I mean, by doing so we step in and seize another’s authority. Growing up within the 70’s UK within a Nigerian home, I was regularly beaten but more commonly ‘loudly’ told off in public if I didn’t ‘greet’ or ‘kneel down to courtesy correctly to adults.’ A couple of times I was slapped or had my ear twisted, for whatever reason, by ‘friends of my parents’ and in full view – with full consent – of my parents! It’s said that it takes a village to raise a child: and that no man is an island etc, therefore Nigerians rightfully believe that everyone should bring a child up. But is it correct to include everyone taking part in chastising the child?
Normally I steer clear of reprimanding other people’s children but I would step in if I see complete disrespect or if a child is endangering themselves or others. Generally, my belief is chastising other people’s children is not a great idea. Sometimes, within my Etiquette School some parents do have this request. My response is to train, nurture and encourage the child rather than chastising, beating or belittling.

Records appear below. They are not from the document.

/-- Settles O31: the two cases of a tick, and a `Notify` that finds no interrupt to serve at once. -/
theorem polledServiceStartsAtATick : Obligations.PolledServiceStartsAtATick := by
  intro s rest hpol
  refine ⟨fun hin hidle hirq => ?serve, fun hin hno => ?nothing, fun hin hdone => ?notify⟩
  case serve =>
    obtain ⟨_, _, _, heq⟩ | ⟨hno, _⟩ := pollTickStep_cases { s with input := rest }
    · rw [step_cons hin, handle, heq]
      rfl
    · exact absurd ⟨hpol, hidle, hirq⟩ hno
  case nothing =>
    obtain ⟨_, hidle, hirq, _⟩ | ⟨_, heq⟩ := pollTickStep_cases { s with input := rest }
    · exact absurd ⟨hidle, hirq⟩ hno
    · rw [step_cons hin, handle, heq]
  case notify =>
    have hirq : ¬(s.irqPending = true ∧ s.cfg.policy = .immediate) := by simp [hpol]
    refine ⟨deliver { s with input := rest }, ?_, rfl, rfl⟩
    rw [step_cons hin, handle, notifyStep_eq_deliver (s := { s with input := rest }) hdone hirq]

/-- Settles O53: the failure of a service and its report. -/
theorem failedServiceReportsNoReading : Obligations.FailedServiceReportsNoReading := by
  intro s rdata rest hk hirq hst hin
  have hbus : busOutstanding s.state = true := by obtain h | h := hst <;> simp [h, busOutstanding, outstanding]
  obtain ⟨_, hrun, _⟩ := busFailureAbortsTheSequence s rdata rest hbus
  rw [hrun hin (by simp [hirq])]
  simp [hk, isSequenceKind]

end Sys2Proof.Machine
end

section
/-! Whole sequences of the single-pin commands, of BULKSETINT and of BULKREAD (spec/41_single_pin.md R153, R157, spec/42_bulk.md R185
to R187). -/

namespace Sys2Proof.Machine

/-! ## MODE and WRITE -/

/-- What MODE and WRITE have in common: the first read decides whether there is a write (R151, R155). -/
structure WritesIfChanged (i : Instr) (k : Kind) (e : EngineState) : Prop where
  kind : sequenceKind i = some k
  legal : i.wellFormed = true
  reports : isSequenceKind k = true
  waits : busOutstanding (firstState k) = true
  rule : ∀ (rdata : Word) (u : State), u.state = firstState k → complete rdata u = writeIfChanged (firstRead k) e rdata u
  last : IsLastWrite e

theorem writesIfChanged_mode {pin : Word} (hpin : pin.toNat < 16) (dir : Direction) (target : Option Tag) :
    WritesIfChanged (.mode pin dir target) .mode .writeDirection :=
  ⟨rfl, (pinInRange_iff pin).mpr hpin, rfl, rfl, fun _ _ => complete_readDirection, .inl rfl⟩

theorem writesIfChanged_write {pin : Word} (hpin : pin.toNat < 16) (level : Level) (target : Option Tag) :
    WritesIfChanged (.write pin level target) .write .writeOutputForWrite :=
  ⟨rfl, (pinInRange_iff pin).mpr hpin, rfl, rfl, fun _ _ => complete_readOutputForWrite, .inr (.inl rfl)⟩

section
variable {s : State} {i : Instr} {k : Kind} {e : EngineState} {rdata : Word} {rest : List Event}

/-- The register holds the desired bits already: one read, no write (R151, R155). -/
theorem run_of_unchanged (hi : WritesIfChanged i k e) (hidle : s.state = .idle)
    (hirq : s.irqPending = true → s.cfg.policy = .polled)
    (hin : s.input = .cmd (encode i) :: .busDone true rdata :: .notify :: rest)
    (hsame : merge rdata (loadedPins i s.pins) (loadedPa i s.pa) = rdata) :
    ∃ t : State, Sys2Proof.core.run 3 s = .next t ∧ t.state = .idle ∧ t.input = rest ∧
      t.out = s.out ++ [.resp accepted, .busReq (readReq s (firstRead k))] ++ doneOk (completionTarget i) 0#16 := by
  have hread := step_cmd_sequence hi.kind hi.legal hidle hin
  refine ⟨_, run_of_step hread (run_of_step (step_busDone_true hi.waits rfl ((hi.rule rdata _ rfl).trans
    (writeIfChanged_of_eq hsame))) (run_of_step (step_notify_ok rfl hi.reports rfl rfl rfl hirq rfl) (run_zero _))),
    rfl, rfl, rfl⟩

/-- The register is to change: one read, and one write of the merged value (R151, R152, R155, R156). -/
theorem run_of_changed {x : Word} (hi : WritesIfChanged i k e) (hidle : s.state = .idle)
    (hirq : s.irqPending = true → s.cfg.policy = .polled)
    (hin : s.input = .cmd (encode i) :: .busDone true rdata :: .busDone true x :: .notify :: rest)
    (hdiff : merge rdata (loadedPins i s.pins) (loadedPa i s.pa) ≠ rdata) :
    ∃ t : State, Sys2Proof.core.run 4 s = .next t ∧ t.state = .idle ∧ t.input = rest ∧
      t.out = s.out ++ [.resp accepted, .busReq (readReq s (firstRead k)),
        .busReq (writeReq s (firstRead k) (merge rdata (loadedPins i s.pins) (loadedPa i s.pa)))] ++
        doneOk (completionTarget i) 0#16 := by
  have hread := step_cmd_sequence hi.kind hi.legal hidle hin
  refine ⟨_, run_of_step hread (run_of_step (step_busDone_true hi.waits rfl ((hi.rule rdata _ rfl).trans
    (writeIfChanged_of_ne hdiff))) (run_lastWrite_notify hi.last hi.reports rfl rfl hirq rfl)), rfl, rfl, ?_⟩
  simp only [State.goto_out, issueWrite_out, List.append_assoc]
  rfl

end

/-- Merging one pin's desired bit: that bit as desired, every other as it was. -/
theorem getLsbD_merge_desired (old : Word) {p j : Nat} (hj : j < 16) (c : Prop) [Decidable c] :
    (merge old (1#16 <<< p) (if c then 1#16 <<< p else 0#16)).getLsbD j = if j = p then decide c else old.getLsbD j := by
  by_cases hjp : j = p
  · subst hjp
    have hbit : (1#16 <<< j).getLsbD j = true := by rw [← BitVec.twoPow_eq, BitVec.getLsbD_twoPow]; simp [hj]
    rw [getLsbD_merge, hbit, if_pos rfl, if_pos rfl]
    by_cases hc : c <;> simp only [hc, if_true, if_false, hbit] <;> simp
  · rw [getLsbD_merge_one_pin old _ hjp, if_neg hjp]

My reasoning is that when someone steps in and reprimands someone else’s child he or she is stealing authority, violating roles and breaking boundaries. Whether the person means to or not it is arrogant, patronising and disparaging. Their action says to the parent, “Even though I do not have the authority, you are doing such a lousy job raising your child, I am going to take over your parenting role.” The person is also likely responding unnecessarily and out of context because he or she has no idea about the mindset of the parent.
Bear in mind, stepping in and correcting another person’s child is probably ineffective even if the correction is apt. Unless the child or parent is receptive to the chastisement, your correction will likely fall on deaf ears. Additionally, the problem with correcting someone else’s child is that the rebuke could anger the parent. That said, not my or many Nigerian parents become annoyed they tend to rejoice and repeat the beating or verbal abuse to the child for not taking home correction! For the child, it may cause him or her to lash out at other children.
Practising etiquette is about respecting people and putting them at ease. Its not about creating an unpleasant and upsetting situation. In truth, disciplining another person’s child is embarrassing to the parent and child and that is not what etiquette is all about. Etiquette is about diffusing situations not about being right.
When you disciplining other people’s children over non-dangerous or damaging behaviours like very bad table manners, shirts not tucked in, not giving up a seat for an elder, or failing to say please and thank you; this oversteps boundaries and violates the number one rule of etiquette, “Never correct another person’s manners.” It is the responsibility of the parent (school or after school club, child carer) to correct the child’s etiquette mistakes.
My stance is it is more effective for the bystander to say, “My child has enrolled in an interactive etiquette class and they quickly gained knowledge on many helpful skills ! I’m sure your child would love it!”